Live Review
Power and Prowess
The audience breaks off mid-murmur and eager gazes fix upon the stage where, without so much as a hello, a diminutive figure is suddenly standing. The studio cuts the lights on the crowd, prompting Cat Power’s first words, drily remarking that she would “prefer to see ‘em”, and the crowd titters bashfully. We wholly adore the singer before she’s even crooned a syllable. During the course of the show, the more daring members of the audience are heard loudly proclaiming as much, and are quite often surprised to receive a warm and casual “thank-you” for their effort. The lights, however, remain off, and the first few songs – characteristic of her soulful fusion of country and folk rock – roll across the crowd under darkness, including one of her better known tracks, Good Woman.
Cat Power, known offstage as Charlyn Marshall, surprises those who encounter her with her fresh sincerity. She is a particularly unaffected presence on the stage: her quiet and irregular comments to the crowd are usually incidental afterthoughts, sometimes ceasing halfway through a sentence, as though she is distracted by some fond memory. Hers is an astonishing voice, evocative of honey and cigarettes; listening to her against the accompanying musicians, I am wholly convinced that she could have come to the stage without them and her voice alone would have sealed the deal.

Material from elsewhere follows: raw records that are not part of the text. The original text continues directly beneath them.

-- ==== Sys2Proof/Machine/LinkCode.lean ====
section
/-! DEFINITION. What a codeword is on the lanes of a port: the RS(544,514) code over 10-bit symbols, and its striping (R266). The code is the one
published for Ethernet, whose field and generator the spec takes as known: PRESUMED, log 123. -/

namespace Sys2Proof.Machine

/-! ## The field of 1,024 elements: x¹⁰ + x³ + 1 -/

/-- Times α. -/
def gfDouble (a : Nat) : Nat := if a < 512 then 2 * a else (2 * a) % 1024 ^^^ 9

/-- A product, over the bits of `b` from the highest on. -/
def gfMul (a b : Nat) : Nat :=
  (List.range 10).foldl (fun r k => let d := gfDouble r; if bit b (9 - k) then d ^^^ a else d) 0

/-- Horner's rule: a polynomial, highest coefficient first, at a point. -/
def gfEval (cs : List Nat) (x : Nat) : Nat := cs.foldl (fun r c => gfMul r x ^^^ c) 0

/-- αᵏ. -/
def gfPow (k : Nat) : Nat := k.repeat gfDouble 1

/-! ## Parity -/

/-- A polynomial times (x + r), highest coefficient first. -/
def polyStep (g : List Nat) (r : Nat) : List Nat :=
  ((g ++ [0]).zip (0 :: g)).map (fun (p : Nat × Nat) => p.1 ^^^ gfMul p.2 r)

/-- The generator: the product of x + αʲ, j = 0 to 29; 31 coefficients. -/
def rsGenerator : List Nat := (List.range 30).foldl (fun g j => polyStep g (gfPow j)) [1]

/-- One step of the division of the message by the generator; `reg` holds the 30 remainder symbols. -/
def rsStep (tail reg : List Nat) (m : Nat) : List Nat :=
  let q := m ^^^ reg.headD 0
  ((reg.drop 1 ++ [0]).zip tail).map (fun (p : Nat × Nat) => p.1 ^^^ gfMul q p.2)

/-- The 30 parity symbols of 514 message symbols. -/
def rsParity (msg : List Nat) : List Nat := msg.foldl (rsStep (rsGenerator.drop 1)) (List.replicate 30 0)

/-! ## Codewords (R266) -/

/-- Codeword control: SEQ, ACK and NAK; bit 19 is 0. -/
def controlBits (seq ack : Nat) (nak : Bool) : Nat := seq % 512 + 2 ^ 9 * (ack % 512) + (if nak then 2 ^ 18 else 0)

/-- The 5,140 payload bits: control in the first 20, ten units after it. -/
def codewordBits (control : Nat) (units : List LinkUnit) : Nat :=
  control % 2 ^ 20 + 2 ^ 20 * ((units.take 10).reverse.foldl (fun v u => 2 ^ 512 * v + u.toNat) 0)

/-- The 544 symbols of a codeword. -/
def codewordSymbols (control : Nat) (units : List LinkUnit) : List Nat :=
  let w := codewordBits control units
  let msg := (List.range 514).map (fun i => bits w (10 * i + 9) (10 * i))
  msg ++ rsParity msg

/-- Symbol i goes on the active lane of rank i mod w, lanes ranked by transmitter lane number: the symbols of each active lane. -/
def stripe (active : Nat) (symbols : List Nat) : List (Nat × List Nat) :=
  let lanes := (List.range 9).filter (fun i => bit active i)
  lanes.zipIdx.map (fun p => (p.1, (symbols.zipIdx.filter (fun q => q.2 % lanes.length == p.2)).map (fun q => q.1)))

/-- What a sent codeword is on the lanes; nothing for any other trace entry. -/
def laneSymbols (o : Out) : List (Nat × List Nat) := match o with
  | .link _ seq ack nak units active => stripe active (codewordSymbols (controlBits seq ack nak) units)
  | .ident _ control units active => stripe active (codewordSymbols control units)
  | _ => []

end Sys2Proof.Machine
end

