-- ==== Sys2Proof/Machine/DmaEngine.lean ====
section
/-! DEFINITION. The DMA engine: starting descriptors, translation, landing, completion, remote rows and signals (R108 to R125, R173 to
R178, R208, R218). -/

namespace Sys2Proof.Machine

/-! ## Litter access (R176) -/

/-- LIT_ACCESS: why an aperture row of a descriptor is refused; 0 where it may go. A row in the wrong direction and beyond LIT_ROWS has reason 6
(DESIGN CHOICE, log 147). -/
def litRefusal (l : LitFrame) (kind f : Nat) : Nat :=
  if l.op = 0 ∨ (l.op = 1 ∧ kind = 0) ∨ (l.op ≠ 1 ∧ kind = 1) then 6 else if l.rows ≤ f then 5 else 0

/-! ## Request tags (R108, R119) -/

/-- The request that carries row i of a descriptor: up to 4 consecutive rows, inside a page, where STRIDE is 1. -/
def Desc.request (d : Desc) (i : Nat) : Nat := if d.kind ≤ 1 ∧ d.stride = 1 then (d.va / 512 + i) / 4 else i

/-- The requests of a nib that hold request tags, by descriptor and request: each until its last row has landed or been accepted, a
prefetch hint until its controller has it done. -/
def tagsHeld (s : State) (nib : Nat) : List (Nat × Nat) :=
  (s.canopy.xfers.filterMap (fun x => if x.nib ≠ nib ∨ x.kind = .local then none else some (x.seq, x.group))).dedup

/-- The request tags that prefetch hints hold. -/
def hintsHeld (s : State) (nib : Nat) : List (Nat × Nat) :=
  (s.canopy.xfers.filterMap (fun x => if x.nib = nib ∧ x.kind = .hint then some (x.seq, x.group) else none)).dedup

def tagsUsed (s : State) (nib : Nat) : Nat := (tagsHeld s nib).length

/-- Row i of a descriptor may take a request tag: one is free, or its request holds one already. -/
def tagFree (s : State) (nib : Nat) (d : Desc) (i : Nat) : Bool :=
  decide (tagsUsed s nib < 64) || (tagsHeld s nib).contains (d.seq, d.request i)

/-! ## Which row comes next (R113, R123) -/

def rowSent (s : State) (nib : Nat) (d : Desc) (i : Nat) : Bool :=
  d.landed.contains i || (tabFind? d.held i).isSome ||
  s.canopy.xfers.any (fun x => x.nib == nib && x.seq == d.seq && x.row == i)

/-- The first row not yet requested. -/
def nextRow (s : State) (nib : Nat) (d : Desc) : Option Nat := (List.range d.rows).find? (fun i => !rowSent s nib d i)

/-- A descriptor may start: every earlier one has started, and, with FENCE, has completed. -/
def mayStart (n : Nib) (d : Desc) : Bool :=
  n.descs.all (fun e => decide (d.seq ≤ e.seq) || (e.started && (!d.fence || e.done)))

/-- A READOUT or a VST earlier in program order still has to write local row r (R117). -/
def sourceWaits (n : Nib) (d : Desc) (r : Nat) : Bool :=
  n.mq.any (fun e => decide (e.seq < d.seq) && (mxWrites e.word).contains r) ||
  n.vq.any (fun e => decide (e.seq < d.seq) && (vxWrites e.word).contains r)

/-- What the engine meets at row i of a KIND 0 or 1 descriptor. -/
inductive RowGo where
  /-- a row at a device physical address -/
  | hbm (dpa : Nat)
  /-- a window hit: local row -/
  | window (row : Nat)
  /-- the page is not cached: a walk is needed -/
  | walk (va : Nat)
  /-- a page fault -/
  | page (va reason : Nat)
  /-- LIT_ACCESS with a reason -/
  | refused (reason : Nat)
  deriving DecidableEq, Repr

def RowGo.walks : RowGo → Bool
  | .walk _ => true
  | .hbm _ => false
  | .window _ => false
  | .page _ _ => false
  | .refused _ => false

/-- Translate through the nib's cache. -/
def goVa (n : Nib) (c kind va : Nat) : RowGo :=
  if 2 ^ 48 ≤ va then .page va 3
  else match n.cached c va with
    | none => .walk va
    | some (a, w) => if kind = 1 ∧ !w then .page va 2 else .hbm (a + va % 2 ^ 21)

def rowGo (s : State) (nib c : Nat) (d : Desc) (i : Nat) : RowGo :=
  let n := getNib s nib
  let va := (d.addr i).toNat
  if va < aperture then goVa n c d.kind va
  else
    let f := (va - aperture) / 512
    match (getCtx s c).lit with
    | none => .refused 6
    | some l =>
      if litRefusal l d.kind f ≠ 0 then .refused (litRefusal l d.kind f)
      else if d.kind = 0 ∧ winEn s ∧ (n.row (4096 + f % 512)).isSome ∧ tabFind? n.slotTag (f % 512) = some (c, l.frameSeq, f) then
        .window (4096 + f % 512)
      else goVa n c d.kind (l.regionVa + 512 * (l.start + f))

/-! ## Planes and routers (R18, R22, R25) -/

/-- Router of a logical nib: 32 y + x. -/
def routerOf (nib : Nat) : Nat :=
  let x := 16 * (nib / 256 % 2) + 4 * (nib / 16 % 4) + nib % 4
  let y := 16 * (nib / 512) + 4 * (nib / 64 % 4) + nib / 4 % 4
  32 * y + x

/-- Router at which a request for a DPA enters its controller's edge block. -/
def edgeRouter (dpa : Nat) : Nat :=
  let k := bits dpa 13 10
  let at_ (x y : Nat) : Nat := 32 * y + x
  match mcOf dpa with
  | 0 => at_ 0 k
  | 1 => at_ k 0
  | 2 => at_ (31 - k) 0
  | 3 => at_ 31 k
  | 4 => at_ 31 (31 - k)
  | 5 => at_ (31 - k) 31
  | 6 => at_ k 31
  | _ => at_ 0 (31 - k)

/-- Side of the sheet at which a controller's edge block stands, as a router's port there (R22). -/
def edgeSide (mc : Nat) : Nat := match mc with
  | 1 => 1
  | 2 => 1
  | 3 => 2
  | 4 => 2
  | 5 => 3
  | 6 => 3
  | _ => 4

/-- Where a flit comes from or goes: a router, and the port there, 0 to a nib, a side to an edge block. -/
structure Stop where
  router : Nat
  port   : Nat
  deriving DecidableEq, Repr

def nibStop (nib : Nat) : Stop := ⟨routerOf nib, 0⟩
def edgeStop (dpa : Nat) : Stop := ⟨edgeRouter dpa, edgeSide (mcOf dpa)⟩

/-- Plane of a row by its deciding address bit: 0 A, 1 B. -/
def planeOf (s : State) (b : Nat) : Nat :=
  match getF s (regAt .canopy 0 0x40) 1 0 with
  | 1 => b % 2
  | 3 => 1
  | _ => 0

/-- A flit at its source's router. -/
def newFlit (id part : Nat) (x : Xfer) (plane : Nat) (src dst : Stop) : Flit :=
  ⟨id, x.nib, x.seq, x.row, part, plane, src.router, src.router, dst.router, src.port, dst.port, src.port⟩

/-- Eight flits of a row leave their source. -/
def sendFlits (x : Xfer) (plane : Nat) (src dst : Stop) (s : State) : State :=
  let id := s.canopy.nextId
  let fs := (List.range 8).map (fun k => newFlit (id + k) k x plane src dst)
  { s with canopy := { s.canopy with flits := s.canopy.flits ++ fs, nextId := id + 8 } }

def addXfer (x : Xfer) (s : State) : State := { s with canopy := { s.canopy with xfers := s.canopy.xfers ++ [x] } }

/-- A request goes out as one flit for all its rows: a row joins its request while that is on its way. -/
def sendRequest (x : Xfer) (plane : Nat) (src dst : Stop) (s : State) : State :=
  let joins : Bool := s.canopy.xfers.any (fun y => y.nib == x.nib && y.seq == x.seq && y.group == x.group && y.st == .req)
  let s := addXfer { x with st := .req } s
  if joins then s
  else
    let id := s.canopy.nextId
    { s with canopy := { s.canopy with flits := s.canopy.flits ++ [newFlit id 8 x plane src dst], nextId := id + 1 } }

def setXfer (x : Xfer) (s : State) : State :=
  { s with canopy := { s.canopy with xfers := s.canopy.xfers.map (fun y => if sameXfer x y then x else y) } }

/-! ## Withheld outputs (R208) -/

/-- Elements of a row with a nonzero bit other than the most significant one; `es` is the element size in bytes. -/
def activesIn (es : Nat) (r : Row) : Nat :=
  ((List.range (512 / es)).filter (fun k => bits r.toNat (8 * es * k + 8 * es - 2) (8 * es * k) != 0)).length

/-- Row data as it goes out: zeros, with the actives counted, where the row lies in its sampled strand's window. -/
def withhold (n : Nib) (d : Desc) (va : Nat) (data : Row) : Row × Nib :=
  match d.sample, n.pred with
  | some st, some p =>
    let lo := p.outVa + 512 * p.stride * st
    if lo ≤ va ∧ va < lo + 512 * p.rows then (0, { n with actives := n.actives + activesIn p.es data }) else (data, n)
  | _, _ => (data, n)

/-! ## Sending rows -/

/-- What sending one row answers: go on with the next, wait, or stop because something was raised. -/
inductive Sent where
  | more (s : State)
  | wait
  | stop (s : State)

def descFault (nib : Nat) (d : Desc) (s : State) : State := modNib nib (failDesc d.seq) s

/-- LIT_ACCESS: the row is refused, the nib, the PC and the frame row in the Blotter, and the context faults (R176, R188). -/
def litAccess (nib c : Nat) (d : Desc) (va r : Nat) (s : State) : State :=
  let step := match nibRecord s nib with
    | some x => x.step.toNat
    | none => 0
  litFault c r (some nib) step (noteLitter c r (some nib) (bits d.pc 13 0) ((va - aperture) / 512) (descFault nib d s))
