-- ==== Sys2Proof/Machine/CanopyNet.lean ====
section
/-! DEFINITION. The Canopy: flits hop from router to router, and seam wires are replaced (R23 to R31, R36, R37). -/

namespace Sys2Proof.Machine

/-! ## Routing (R18, R24, R30) -/

/-- The router after `at_` on the way to `dst`: plane A goes X then Y, plane B Y then X. -/
def nextRouter (plane at_ dst : Nat) : Nat :=
  let x := at_ % 32
  let y := at_ / 32
  let dx := dst % 32
  let dy := dst / 32
  let x' := if x < dx then x + 1 else if dx < x then x - 1 else x
  let y' := if y < dy then y + 1 else if dy < y then y - 1 else y
  if plane = 0 then (if x ≠ dx then 32 * y + x' else 32 * y' + x) else (if y ≠ dy then 32 * y' + x else 32 * y + x')

/-- The seam link-direction that a hop crosses, in the layout of SEAM_SEL. -/
def seamOf (plane a b : Nat) : Option Nat :=
  let ax := a % 32
  let bx := b % 32
  let ay := a / 32
  let by' := b / 32
  if ax = 15 ∧ bx = 16 then some (2 * ay + 64 * plane)
  else if ax = 16 ∧ bx = 15 then some (2 * ay + 64 * plane + 128)
  else if ay = 15 ∧ by' = 16 then some (1 + 2 * ax + 64 * plane)
  else if ay = 16 ∧ by' = 15 then some (1 + 2 * ax + 64 * plane + 128)
  else none

/-- The same position and direction on the other plane. -/
def otherPlane (link : Nat) : Nat := link ^^^ 64

def getSeam (s : State) (l : Nat) : SeamDir := tabGet SeamDir.zero s.canopy.seams l
def modSeam (l : Nat) (f : SeamDir → SeamDir) (s : State) : State :=
  { s with canopy := { s.canopy with seams := tabSet SeamDir.zero s.canopy.seams l (f (getSeam s l)) } }

/-- The seam link-direction that a flit really uses: a failed one is detoured on the other plane. -/
def usedSeam (s : State) (l : Nat) : Nat := if (getSeam s l).failed then otherPlane l else l

/-- A link-direction lets no flit through: it drains, or it and its detour have failed. -/
def seamShut (s : State) (l : Nat) : Bool := (getSeam s (usedSeam s l)).drain.isSome || (getSeam s (usedSeam s l)).failed

/-- Output port of a router on the way to another: 1 north, 2 east, 3 south, 4 west. -/
def outPort (plane at_ dst : Nat) : Nat :=
  let b := nextRouter plane at_ dst
  if b + 32 = at_ then 1 else if b = at_ + 1 then 2 else if b = at_ + 32 then 3 else if b + 1 = at_ then 4 else 0

/-- The input port at which a flit that leaves by an output port comes to the next router. -/
def facingPort (out : Nat) : Nat := (out + 1) % 4 + 1

/-- The output port that a flit wants: at its destination, the one to its nib or edge block. -/
def outOf (f : Flit) : Nat := if f.at_ = f.dst then f.dport else outPort f.plane f.at_ f.dst

/-- The seam link-direction that a flit is to cross on its own plane. -/
def seamAhead (f : Flit) : Option Nat := if f.at_ = f.dst then none else seamOf f.plane f.at_ (nextRouter f.plane f.at_ f.dst)

/-- A flit is to take the detour of a failed seam link-direction (R30). -/
def detoured (s : State) (f : Flit) : Bool := (seamAhead f).any (fun l => (getSeam s l).failed)

/-- The plane whose router serves a flit next: the other one at a detour. -/
def linkPlane (s : State) (f : Flit) : Nat := if detoured s f then 1 - f.plane else f.plane

/-- The input port at which that router takes it: 5 for the flits of the other plane at a detour. -/
def inPort (s : State) (f : Flit) : Nat := if detoured s f then 5 else f.port

/-- The link that a flit crosses next, for the Blotter: a seam's in the layout of SEAM_SEL, another from 2^16 on (log 42). -/
def linkCode (s : State) (f : Flit) : Nat :=
  match seamAhead f with
  | some l => usedSeam s l
  | none => 2 ^ 16 + 8 * (1024 * f.plane + f.at_) + outOf f

/-- An earlier flit of the same source, destination and plane stands at the same router (R26); a nib and an edge block, or the two edge
blocks of a corner, are sources of their own though they share a router, and so are they as destinations. -/
def flitBehind (s : State) (f : Flit) : Bool :=
  s.canopy.flits.any (fun g => decide (g.id < f.id) && g.src == f.src && g.sport == f.sport && g.dst == f.dst && g.dport == f.dport &&
    g.plane == f.plane && g.at_ == f.at_)

/-- Key of the output port that serves a flit next, among the records of round-robin service. -/
def robinKey (s : State) (f : Flit) : Nat := 8 * (1024 * linkPlane s f + f.at_) + outOf f

/-- The input ports whose flits wait for the output port that a flit wants. -/
def portsWaiting (s : State) (f : Flit) : List Nat :=
  (s.canopy.flits.filter (fun g => robinKey s g == robinKey s f && !flitBehind s g)).map (inPort s)

/-- A flit's input port is the next one that its output port serves: the first with a flit after the port served last (R24). The order of the
ports, and that the first round of an output port begins just after port 0, are the model's (DESIGN CHOICE, log 59). -/
def portServed (s : State) (f : Flit) : Bool :=
  let last := tabGet 0 s.canopy.robin (robinKey s f)
  let ports := portsWaiting s f
  (List.range 6).find? (fun k => ports.contains ((last + 1 + k) % 6)) == some ((inPort s f + 11 - last) % 6)

/-- An output port has served a flit's input port. -/
def servePort (f : Flit) (s : State) : State :=
  { s with canopy := { s.canopy with robin := tabSet 0 s.canopy.robin (robinKey s f) (inPort s f) } }

/-- A flit stands at the next router. -/
def moveFlit (f : Flit) (b : Nat) (s : State) : State :=
  let p := facingPort (outOf f)
  { s with canopy := { s.canopy with flits := s.canopy.flits.map (fun g => if g.id = f.id then { g with at_ := b, port := p } else g) } }

/-! ## Arrival (R26, R31) -/

/-- All flits of a row have arrived. -/
def rowArrived (x : Xfer) : Xfer := match x.kind with
  | .write => { x with st := .travel }
  | _ => { x with st := .arrived }

def dropFlit (f : Flit) (s : State) : State :=
  { s with canopy := { s.canopy with flits := s.canopy.flits.filter (fun g => g.id != f.id) } }

/-- The transfers that a request's flit stands for. -/
def ofRequest (s : State) (f : Flit) (x : Xfer) : Bool :=
  x.nib == f.nib && x.seq == f.seq && x.st == .req && (match findXfer s f.nib f.seq f.row with
    | some y => y.group == x.group
    | none => false)

/-- A flit leaves the Canopy at its destination: a request has come to its controller or nib, or one more part of a row is there. -/
def deliverFlit (f : Flit) (s : State) : State :=
  let s := dropFlit f s
  match findXfer s f.nib f.seq f.row with
  | none => s
  | some x =>
    if f.part = 8 then
      { s with canopy := { s.canopy with
        xfers := s.canopy.xfers.map (fun y => if ofRequest s f y then { y with st := .travel } else y) } }
    else
    let x := { x with parts := x.parts + 1 }
    setXfer (if x.parts = 8 then rowArrived x else x) s

/-- A transfer fails on the Canopy: it never completes, and its layer is replayed. The Blotter entry names the link-direction in ARG0 and
the nib (log 42). -/
def failFlit (f : Flit) (s : State) : State :=
  let s := countEvent .canopy (regAt .canopy 0 0x50) 31 0 s
  let s := raise .canopy 0 0 ⟨ctxOfNib s f.nib, some f.nib, linkCode s f, 0⟩ s
  let s := modNib f.nib (failDesc f.seq) s
  let s := { s with canopy := { s.canopy with
      flits := s.canopy.flits.filter (fun g => !(g.nib == f.nib && g.seq == f.seq && g.row == f.row)),
      xfers := s.canopy.xfers.filter (fun x => !(x.nib == f.nib && x.seq == f.seq && x.row == f.row) && !(f.part == 8 && ofRequest s f x)) } }
  match ctxOfNib s f.nib with
  | some c => replayFor c 2 s
  | none => s

/-! ## Seam sparing (R28 to R30) -/

/-- The next free spare wire, 0 to 7. -/
def freeSpare (d : SeamDir) : Option Nat := (List.range 8).find? (fun k => !bit d.spares k)

/-- Spare wires in use (R36). -/
def spareWires (d : SeamDir) : Nat := ((List.range 8).filter (bit d.spares)).length

def seamThresh (s : State) : Nat := getF s (regAt .canopy 0 0x40) 15 8

/-- A flit crosses a link-direction: it is counted, and so is its failure. -/
def crossSeam (l : Nat) (crcOk : Bool) (s : State) : State :=
  modSeam l (fun d =>
    let n := d.flits + 1
    let old := d.recent.filter (fun k => decide (n < k + 2 ^ 20))
    { d with
        flits := n, crcs := if crcOk then d.crcs else satAdd 24 d.crcs 1, recent := if crcOk then old else old ++ [n] }) s

/-- A link-direction reaches the threshold: a drain starts for the wire that the margin monitor names, or, with its spares used up, the
link-direction fails. The failures counted so far count toward no later threshold (DESIGN CHOICE, log 60). SEAM_LINK_FAILED and SEAM_FAILED
have the link-direction in ARG0 and 0 in ARG1 (DESIGN CHOICE, log 42). -/
def seamTrip (l wire : Nat) (s : State) : State :=
  let d := getSeam s l
  if (freeSpare d).isSome then modSeam l (fun d => { d with drain := some wire, recent := [] }) s
  else
    let s := modSeam l (fun d => { d with failed := true, recent := [] }) s
    let s := raise .canopy 0 2 (.args l 0) (mapAdd (mapEntry 6 l) s)
    if (getSeam s (otherPlane l)).failed then stopDevice 0x20 (raise .canopy 0 3 (.args l 0) s) else s

/-- The threshold has been reached on a working link-direction that does not drain already. -/
def seamDue (s : State) (l : Nat) : Bool :=
  let d := getSeam s l
  seamThresh s != 0 && decide (seamThresh s ≤ d.recent.length) && d.drain.isNone && !d.failed

/-- FLIT_ARRIVE: a flit reaches the next router, which checks its CRC (R31), or at its last router leaves for its nib or edge block. -/
def execFlitArrive (flit : Nat) (crcOk : Bool) (wire : Fin 568) (s : State) : Host.Outcome State Fault Refusal :=
  match s.canopy.flits.find? (fun f => f.id == flit) with
  | none => .next s
  | some f =>
    let b := nextRouter f.plane f.at_ f.dst
    if flitBehind s f ∨ !portServed s f then .next s
    else if f.at_ = f.dst then .next (deliverFlit f (servePort f s))
    else
      match seamAhead f with
      | none => .next (if crcOk then moveFlit f b (servePort f s) else failFlit f (servePort f s))
      | some l0 =>
        if seamShut s l0 then .next s
        else
          let l := usedSeam s l0
          let s := crossSeam l crcOk (servePort f s)
          let s := if crcOk then moveFlit f b s else failFlit f s
          .next (if seamDue s l then seamTrip l wire.val s else s)

/-- SEAM_ERROR_THRESHOLD. -/
def execSeamErrorThreshold (link : BitVec 8) (wire : Fin 568) (s : State) : Host.Outcome State Fault Refusal :=
  if seamDue s link.toNat then .next (seamTrip link.toNat wire.val s) else .next s

/-- SEAM_SWITCH: the drained wire is replaced by the next free spare, and the Seedbank records it. -/
def execSeamSwitch (link : BitVec 8) (s : State) : Host.Outcome State Fault Refusal :=
  let l := link.toNat
  let d := getSeam s l
  match d.drain, freeSpare d with
  | some wire, some k =>
    let s := modSeam l (fun d => { d with drain := none, spares := d.spares + 2 ^ k }) s
    .next (raise .canopy 0 1 (.args l wire) (mapAdd (mapEntry 5 (l + 2 ^ 8 * wire + 2 ^ 18 * k)) s))
  | _, _ => .next s

end Sys2Proof.Machine
end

Marshall sits on 9 full albums, beginning in 1995 with Myra Lee and ending most recently with Jukebox, a set of covers of various country, folk and soul greats, in 2008. During the show she moves with ease between numbers from throughout her career. In accordance with Marshall’s attitudes to song writing, none of the pieces are verbatim executions of her records – on the contrary, each rendition forges itself almost entirely anew. Particularly pleasing to my mind is her soaring The Greatest, played very slow and ethereal.